The Man from the Train
Bill James’ The Man from the Train is an ugly book, but for the most part you shouldn’t read that as a criticism. It’s ugly in three ways, and two of those were certainly unavoidable given the subject – the murders of more than 100 people in the early part of the 20th Century.
But the third way could have been mitigated to at least some degree. It would have been an admittedly difficult task, but the book – admirable though it is in several ways – is fundamentally unsatisfying. (It was published last year, and will be out in paperback in October.)
The primary ugliness is obvious. James, researching and writing with his daughter Rachel McCarthy James, explores dozens of gruesome mass murders promising to tie a great number of them to a single perpetrator who traveled the country by train.
The next layer of ugliness is communities’ response to the murders, which almost always involved finding a scapegoat. A horrific portion of those folks were lynched or legally executed, and it shouldn’t surprise you that racism played a substantial role in a lot of those.

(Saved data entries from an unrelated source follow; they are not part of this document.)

-- ==== Sys2Proof/Machine/Flags.lean ====
section
/-!
DEFINITION. The conditions that blocks read of one another and that are no state of their own: lock,
the cycle field, the attention request, the Pending lock, the window's mismatches
(spec/02 R13, spec/03 R37, spec/09 R139, R146, spec/10 R155).
-/

namespace Sys2Proof.Machine

/-- The part runs: no hard reset lasts (R12). -/
abbrev State.running (s : State) : Prop := s.inReset = false

/-- CT is LOCKED. -/
abbrev State.locked (s : State) : Prop := s.ct.lock = .locked

/-- CT is LOCKED and its coasting flag is clear: check 2 of ARM (R65) and check 1 of AT_CYCLE (R166). -/
def lockedNotCoasting (s : State) : Bool := decide (s.ct.lock = .locked) && !s.ct.coasting

/-- The cycle field of a post made now: the current cycle number while CT is LOCKED, absent otherwise
(R139). -/
def cycleField (s : State) : Option Byte := if s.ct.lock = .locked then s.ct.cycle else none

/-- The attention request (R146): the list holds a record and the attention enable is on. -/
def attentionAsked (s : State) : Bool := !s.eq.events.isEmpty && s.me.node.attention

/-- Pending is locked while the switch is ARMED or GUARDING (R37). -/
def pendingLocked (m : MapUnit) : Bool := decide (m.switch.state ≠ .idle)

/-- The fill byte in force (R10). -/
def fillByte (s : State) : Byte := s.me.node.fill

/-- The mismatches among a checker's window (R155). -/
def windowMismatches (w : List Bool) : Nat := w.countP id

/-- A queue is full at depth 32 (R86). -/
def queueFull (q : List Byte) : Bool := decide (32 ≤ q.length)

end Sys2Proof.Machine
end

At its best, the book is a study of a time and a type of place – a rural area or small town with little or no established police force, when forensics and communication were so crude that a highly skilled serial mass murderer was never in real danger of being identified, let alone caught. In fact, few of these crimes were understood to be related – at the time, but also in the century since. James is unerringly patient in explaining how this particular monster was able to operate without fear, and the author is both empathetic and incredulous in detailing what seems a monumental failure of law enforcement to understand the nature of what was happening.

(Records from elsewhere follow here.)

-- ==== Sys2Proof/Machine/Events.lean ====
section
/-!
DEFINITION. The Event Queue's requests, POLL and ACK (spec/09 R142 to R145); posting stands in Ops.
-/

namespace Sys2Proof.Machine

/-- The bytes of the oldest records, each whole, for as long as the next one fits in the room left; no
later record is sent after one that does not fit (R142). -/
def pollRecords : Nat → List EventRecord → List Byte
  | _, [] => []
  | room, e :: rest =>
    if e.bytes.length ≤ room then e.bytes ++ pollRecords (room - e.bytes.length) rest else []

/-- POLL (R142): the number of entries, then the records that fit within R. The list is unchanged. -/
def pollOwner (r : Request) (s : State) : Reply × State :=
  ({ status := .ok, data := natByte s.eq.events.length :: pollRecords (r.room - 1) s.eq.events }, s)

/-- The entries newer than the one with a sequence, none where no entry carries it (R144). -/
def newerThan (sequence : Byte) : List EventRecord → Option (List EventRecord)
  | [] => none
  | e :: rest => if e.sequence = sequence then some rest else newerThan sequence rest

/-- ACK (R144): the named entry and every older one are removed, or BAD_PARAM where it is not found. -/
def ackOwner (r : Request) (s : State) : Reply × State :=
  match newerThan (r.param 0) s.eq.events with
  | some rest => (bare .ok, s.withEq { s.eq with events := rest })
  | none => (bare .badParam, s)

end Sys2Proof.Machine
end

In a way, the entire story of The Man from the Train is only possible because of its circumstances. There was this brief window during which somebody could easily travel the country to commit these crimes and not have them connected while still leaving behind enough information that, 100-plus years later, a diligent and thorough researcher could (with a little luck) finger the culprit. The trains made the spree possible; the realities of rural law-enforcement meant there were limited means and opportunities for communities to understand what they were actually dealing with; and, eventually, the development of forensics and newspaper wire services meant that our killer knew he couldn’t keep butchering families without risking getting nabbed.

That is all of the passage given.